If $n$ is even, then $3\mid 1+2^n+4^n$, so if $1+2^n+4^n$ is prime, then $1+2^n+4^n=3$, so $n=0$.

If $n$ is odd, for contradiction assume $n=3^kr$ for some $r\ge 2,\, \gcd(r,6)=1$.

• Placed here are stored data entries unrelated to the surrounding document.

-- ==== Sys2Proof/Machine/Vector.lean ====
section
/-!
DEFINITION. The commands of the V queue (05 R107 to R128, R561, R563 to R566).
-/

namespace Sys2Proof.Machine

/-! ### Sources -/

/-- How an operation reads its sources: in its precision (R561), as INT32 (R565), or exactly. -/
inductive VRead where
  | prec
  | int
  | exact
  deriving DecidableEq, Repr

/-- One element of a source: its pattern in the command's precision (or 32-bit integer pattern), its exact
value, the flags of its reading, whether it is a signalling NaN, and the address of its poison. -/
structure VIn where
  bits : Nat
  val : Val
  fl : BitVec 5
  snan : Bool
  pois : Option Nat
  deriving DecidableEq, Repr

/-- Format code of the command's precision. -/
def precFmt (f : VCmd) : Nat := if f.prec64 then 8 else 7

/-- An element in the command's precision (R561): its pattern and the flags of a rounding. A signalling
NaN of a narrower format stays signalling, and a NaN of another format keeps neither its sign nor its payload: the quiet
one is canonical, the signalling one the pattern after positive infinity (DESIGN CHOICE, log entry 40). -/
def widenTo (c fmt bits : Nat) (panel : Bool) (v : Val) : Nat × BitVec 5 :=
  if fmt = c ∧ !panel then (bits, 0)
  else match v with
    | .nan =>
      if isSignalling fmt bits ∧ !panel then
        (if fmtWidth c < fmtWidth fmt then (qNan c, fInvalid) else (encodeInf c false + 1, 0))
      else (qNan c, 0)
    | v => let r := convert c .rne false 0 false v; (r.bits, r.flags)

/-- One element as a command reads it. -/
def readLane (rd : VRead) (c fmt bits : Nat) (panel : Bool) (v : Val) (pois : Option Nat) : VIn :=
  let w := match rd with
    | .prec => widenTo c fmt bits panel v
    | .int => (toTwos 32 (match v with | .fin n m _ => if n then -(m : Int) else (m : Int) | _ => 0), 0)
    | .exact => (bits, 0)
  ⟨w.1, v, w.2, isSignalling fmt bits && !panel, pois⟩

/-- Whether a source exists for the operation. -/
def srcNamed : VSrc → Bool
  | .none => false
  | _ => true

/-- The format code that a source's elements have. -/
def srcFmt (f : VCmd) : VSrc → Nat
  | .bench _ fmt _ _ => fmt
  | .vx _ => 7
  | _ => precFmt f

/-- Reads a source of N elements (R108, R564, R565). Under INT32 a register or a scalar gives its raw 32 bits (DESIGN CHOICE,
log entry 40). -/
def readSrc (rd : VRead) (f : VCmd) (s : VSrc) (j : Job) : Except Stop (List VIn × Job) :=
  match s with
  | .none => failCls cmdDecode
  | .bench op fmt panel scale =>
    if rd = .int ∧ !(fmt == 5 || fmt == 6 || fmt == 9) then failCls cmdDecode
    else
      match benchTens j.loops fmt panel false op scale 0 0 with
      | .error e => .error e
      | .ok t =>
        if t.count ≠ f.n then failCls cmdOperand
        else
          match readTens t j with
          | .error e => .error e
          | .ok (es, j) =>
            .ok ((es.zip t.addrs).map (fun p => readLane rd (precFmt f) fmt p.1.bits panel (elemVal t p.1)
              (if p.1.poison then some (elemAddr p.2) else none)), j)
  | .vx r =>
    if 15 < r then failCls cmdDecode
    else
      .ok ((List.range f.n).map (fun e =>
        let b := (vxLane j.d j.core r (e % 64)).toNat
        let fmt := if rd = .int then 9 else 7
        readLane rd (precFmt f) fmt b false (decodeElem fmt b) none), j)
  | .scalar bits =>
    let c := if rd = .int then 9 else precFmt f
    let b := bits.toNat % 2 ^ fmtWidth c
    .ok (List.replicate f.n (readLane rd (precFmt f) c b false (decodeElem c b) none), j)

/-- Reads the sources of an operation. -/
def readSrcs (rd : VRead) (f : VCmd) : List VSrc → Job → Except Stop (List (List VIn) × Job)
  | [], j => .ok ([], j)
  | s :: ss, j =>
    match readSrc rd f s j with
    | .error e => .error e
    | .ok (l, j) =>
      match readSrcs rd f ss j with
      | .error e => .error e
      | .ok (ls, j) => .ok (l :: ls, j)

/-- The elements side by side: one list of operands for each element. -/
def transposeLanes (n : Nat) (ls : List (List VIn)) : List (List VIn) :=
  (List.range n).map (fun i => ls.filterMap (fun l => l[i]?))

/-! ### Predication (R112) -/

/-- Reads `n` mask bits; a poisoned mask word is consumed. -/
def readMask (mask : Stepped) (n : Nat) (j : Job) : Except Stop (List Bool × Job) :=
  let a := steppedVal j.loops mask
  let len := 8 * ((n + 63) / 64)
  if a < 0 ∨ a % 8 ≠ 0 ∨ (benchSize : Int) < a + len then failCls cmdBenchRange
  else if benchPoisoned j.d j.core a.toNat len then failAddr poisonCls a.toNat
  else
    let x := benchLe j.d j.core a.toNat len
    .ok ((List.range n).map (fun i => bitOf x i), { j with reads := (a.toNat, len) :: j.reads })

/-- The lanes of a command that run, under PRED. -/
def predLanes (f : VCmd) (n : Nat) (j : Job) : Except Stop (List Bool × Job) :=
  if f.pred = .none then .ok (List.replicate n true, j) else readMask f.mask n j

/-- What a lane that does not run leaves. -/
def maskedLane (f : VCmd) : Lane := if f.pred = .merge then .keep else .zero

/-! ### Destinations -/

/-- A destination ready to be written: a tensor of the bench with its gauge slot, or a register with the
format of its conversion. -/
inductive VTo where
  | tens (t : Tens) (g : GaugeCfg)
  | vx (r fmt : Nat)
  deriving Repr

/-- Checks a destination of `n` elements (R108, R133, R144, R564), with ZTID a 24-bit field (R132, R177). `cvt` says that
a register takes VCVT's destination format. -/
def planDst (f : VCmd) (n : Nat) (cvt : Bool) (j : Job) : Except Stop (VTo × Job) :=
  if 2 ^ 24 ≤ f.ztid then failCls cmdDecode
  else match f.dst with
  | .vx r fmt panel =>
    if 15 < r ∨ (cvt ∧ (7 < fmt ∨ panel)) then failCls cmdDecode
    else .ok (.vx r (if cvt then fmt else 7), j)
  | .bench op fmt panel scale =>
    let zorg := steppedVal j.loops f.zorg
    match benchTens j.loops fmt panel true op scale f.ztid zorg.toNat with
    | .error e => .error e
    | .ok t =>
      if t.count ≠ n then failCls cmdOperand
      else
        match zhvRangeCheck zorg n with
        | .error e => .error e
        | .ok _ =>
          match gaugeCheck f.conv.gslot fmt panel j with
          | .error e => .error e
          | .ok (g, j) => .ok (.tens t g, j)

/-- The regions of a destination. -/
def dstRegions : VTo → List Region
  | .tens t _ => t.addrs.map (fun a => Region.bench (elemBytes t.width a).1 (elemBytes t.width a).2)
  | .vx r _ => [Region.vx r]

/-- What a register lane receives (R564): one conversion, and the value then held as binary32; its flags, and whether a
NaN met a format without NaN (R44). -/
def vxConv (f : VCmd) (fmt r16 : Nat) (l : Lane) : Option (BitVec 32 × BitVec 5 × Bool) :=
  match l with
  | .keep => none
  | .zero => some (0, 0, false)
  | .bits b => some (BitVec.ofNat 32 b, 0, false)
  | .val v sn =>
    let r := convert fmt f.conv.round f.conv.sat r16 sn v
    some (BitVec.ofNat 32 (convert 7 .rne false 0 false (decodeElem fmt r.bits)).bits, r.flags, r.nanEvent)
  | .quot v den =>
    let r := convertQuot fmt 127 f.conv.round f.conv.sat r16 den v
    some (BitVec.ofNat 32 r.bits, r.flags, r.nanEvent)

/-- Adds to the IEEE status flags of a context (R36). -/
def addFlags (ctx : Nat) (fl : BitVec 5) (d : Dev) : Dev := modCtx ctx (fun x => { x with ieee := x.ieee ||| fl }) d

/-- Writes lanes to a register: element e to lane e mod 64 (R564). -/
def vxWrite (f : VCmd) (r fmt : Nat) (lanes : List Lane) (j : Job) : Job :=
  let zorg := (steppedVal j.loops f.zorg).toNat
  let d := ((List.range lanes.length).zip lanes).foldl (fun d (p : Nat × Lane) =>
    match vxConv f fmt (elemRandom j f.conv f.ztid (zorg + p.1)) p.2 with
    | none => d
    | some v => raiseNans j fmt (bit01 v.2.2) (addFlags j.ctx v.2.1 (setVxLane j.core r (p.1 % 64) v.1 d))) j.d
  { j with d := d, dsts := Region.vx r :: j.dsts }

/-- Writes lanes to a destination. -/
def writeDst (f : VCmd) (dto : VTo) (lanes : List Lane) (j : Job) : Except Stop Job :=
  match dto with
  | .tens t g => convWrite t f.conv g lanes j
  | .vx r fmt => .ok (vxWrite f r fmt lanes j)

/-! ### Element-wise commands -/

/-- The first poisoned source of a running element (R112, R128). -/
def lanePoison (run : Bool) (ins : List VIn) : Option Nat :=
  if run then ins.findSome? (·.pois) else none

/-- Elements whose sources are poisoned: where, and the address consumed. -/
def poisonedLanes (runs : List Bool) (rows : List (List VIn)) : List (Nat × Nat) :=
  ((List.range rows.length).zip (runs.zip rows)).filterMap (fun (p : Nat × (Bool × List VIn)) =>
    (lanePoison p.2.1 p.2.2).map (fun a => (p.1, a)))

/-- Flags of a list of lanes. -/
def orFlags (l : List (BitVec 5)) : BitVec 5 := l.foldl (fun a b => a ||| b) 0

/-- Poison left by the running elements of a destination whose sources are poisoned (R112, R128): the address consumed,
the elements that become poison, and their gauge share (R146). -/
def laneFail {α : Type} (dto : VTo) (bad : List (Nat × Nat)) : Except Stop α :=
  let rs := dstRegions dto
  let hit := match dto with
    | .tens _ _ => bad.filterMap (fun p => rs[p.1]?)
    | .vx _ _ => []
  let share := match dto with
    | .tens _ g => [gaugePoison g hit.length]
    | .vx _ _ => []
  .error (.err { cls := poisonCls, addr := (bad.head?.map (·.2)).getD 0, dsts := rs, pois := hit, gauge := share })

/-- The body of an element-wise command: `op` gives a running element's lane and flags. -/
def vElem (f : VCmd) (rd : VRead) (srcs : List VSrc) (cvt : Bool) (sel : Bool)
    (op : Job → Bool → List VIn → Lane × BitVec 5) (j : Job) : Except Stop Job :=
  if 2 ^ 24 < f.n then failCls cmdDecode
  else if f.n = 0 then .ok j
  else
    match planDst f f.n cvt j with
    | .error e => .error e
    | .ok (dto, j) =>
      match readSrcs rd f srcs j with
      | .error e => .error e
      | .ok (ls, j) =>
        match (if sel then readMask f.mask f.n j else predLanes f f.n j) with
        | .error e => .error e
        | .ok (bits, j) =>
          let rows := transposeLanes f.n ls
          let runs := if sel then List.replicate f.n true else bits
          match poisonedLanes runs rows with
          | b :: bs => laneFail dto (b :: bs)
          | [] =>
            let outs := (rows.zip (runs.zip bits)).map (fun (p : List VIn × (Bool × Bool)) =>
              if p.2.1 then
                let o := op j p.2.2 p.1
                (o.1, o.2 ||| orFlags (p.1.map (·.fl)))
              else (maskedLane f, 0))
            let j := { j with d := addFlags j.ctx (orFlags (outs.map (·.2))) j.d }
            withDsts (dstRegions dto) (writeDst f dto (outs.map (·.1)) j)

/-- The lane of a result pattern in the command's precision. With `keep`, the operation acts on bits: a NaN
goes unchanged into a destination of the same format (R36). -/
def resultLane (f : VCmd) (keep : Bool) (bits : Nat) : Lane :=
  let c := precFmt f
  let same := match f.dst with
    | .bench _ fmt panel _ => fmt == c && !panel
    | .vx _ _ _ => c == 7
  if keep && same && isNanBits c bits then .bits bits
  else .val (decodeElem c bits) (isSignalling c bits)

/-- Operand pattern `i` of an element. -/
def opnd (l : List VIn) (i : Nat) : Nat := match l[i]? with
  | some x => x.bits
  | none => 0

/-- An arithmetic command in binary32 or binary64. `ftz` says that VEC.FTZ applies (R37). -/
def vFloat (f : VCmd) (srcs : List VSrc) (ftz keep : Bool)
    (op : Nat → RoundMode → Bool → List VIn → FlagRes) (j : Job) : Except Stop Job :=
  vElem f .prec srcs false false (fun j _ l =>
    let r := op (precFmt f) f.rnd (ftz && (ctxAt j.d j.ctx).ftz) l
    (resultLane f keep r.1, r.2)) j

/-- An arithmetic command, whose RND is one of the four IEEE attributes (R110, R193). -/
def arith (f : VCmd) (body : Job → Except Stop Job) (j : Job) : Except Stop Job :=
  if f.rnd = .sr then failCls cmdDecode else body j

/-- A command that binary64 does not offer (R109). -/
def only32 (f : VCmd) (body : Job → Except Stop Job) (j : Job) : Except Stop Job :=
  if f.prec64 then failCls cmdDecode else body j

/-- An INT32 command (R565): wraps modulo 2^32, raises no flag. -/
def vInt (f : VCmd) (op : Nat → Nat → Nat) (j : Job) : Except Stop Job :=
  only32 f (vElem f .int [f.a, f.b] false false (fun _ _ l =>
    let v := op (opnd l 0) (opnd l 1) % 2 ^ 32
    match f.dst with
    | .vx _ _ _ => (.bits v, 0)
    | .bench _ _ _ _ =>
      let i := ofTwos 32 v
      (.val (.fin (decide (i < 0)) i.natAbs 0) false, 0))) j

/-- A V-queue command. -/
def runV (q : QCmd) (body : Job → Except Stop Job) (s : State) : Host.Outcome State Fault Refusal :=
  onDev (coreKnown q.core) (runCmd q [2] true false [] [] body) s

/-- VADD (R109). -/
def execVadd (q : QCmd) (f : VCmd) (s : State) : Host.Outcome State Fault Refusal :=
  runV q (arith f (vFloat f [f.a, f.b] true false (fun c rm z l => fAdd c rm z (opnd l 0) (opnd l 1)))) s

/-- VSUB (R109). -/
def execVsub (q : QCmd) (f : VCmd) (s : State) : Host.Outcome State Fault Refusal :=
  runV q (arith f (vFloat f [f.a, f.b] true false (fun c rm z l => fSub c rm z (opnd l 0) (opnd l 1)))) s

/-- VMUL (R109). -/
def execVmul (q : QCmd) (f : VCmd) (s : State) : Host.Outcome State Fault Refusal :=
  runV q (arith f (vFloat f [f.a, f.b] true false (fun c rm z l => fMul c rm z (opnd l 0) (opnd l 1)))) s

/-- VFMA (R109). -/
def execVfma (q : QCmd) (f : VCmd) (s : State) : Host.Outcome State Fault Refusal :=
  runV q (arith f (vFloat f [f.a, f.b, f.c] true false (fun c rm z l => fFma c rm z (opnd l 0) (opnd l 1) (opnd l 2)))) s

/-- VMIN (R109): IEEE minimum. -/
def execVmin (q : QCmd) (f : VCmd) (s : State) : Host.Outcome State Fault Refusal :=
  runV q (vFloat f [f.a, f.b] false false (fun c _ _ l => fMinMax c false (opnd l 0) (opnd l 1))) s

/-- VMAX (R109): IEEE maximum. -/
def execVmax (q : QCmd) (f : VCmd) (s : State) : Host.Outcome State Fault Refusal :=
  runV q (vFloat f [f.a, f.b] false false (fun c _ _ l => fMinMax c true (opnd l 0) (opnd l 1))) s

/-- VMINNUM (R109): IEEE minimumNumber. -/
def execVminnum (q : QCmd) (f : VCmd) (s : State) : Host.Outcome State Fault Refusal :=
  runV q (vFloat f [f.a, f.b] false false (fun c _ _ l => fMinMaxNum c false (opnd l 0) (opnd l 1))) s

$$\left(2^n-1\right)\left(4^n+2^n+1\right)=2^{3n}-1=2^{3^{k+1}r}-1$$

$$=\left(2^{3^{k+1}}-1\right)\left(2^{3^{k+1}r-3^{k+1}}+2^{3^{k+1}r-3^{k+1}-1}+\cdots+1\right)$$

$$\implies 2^{3^{k+1}}-1\mid \left(2^{3^kr}-1\right)\left(4^n+2^n+1\right)$$

But $\gcd\left(2^{3^{k+1}}-1,2^{3^{k}r}-1\right)=2^{3^k}-1$ (see here why).

$$\implies \frac{2^{3^{k+1}}-1}{2^{3^k}-1}\mid 4^n+2^n+1$$

$$\iff 4^{3^k}+2^{3^k}+1\mid 4^n+2^n+1$$

But $4^{3^k}+2^{3^k}+1< 4^n+2^n+1$, so $4^n+2^n+1$ cannot be prime.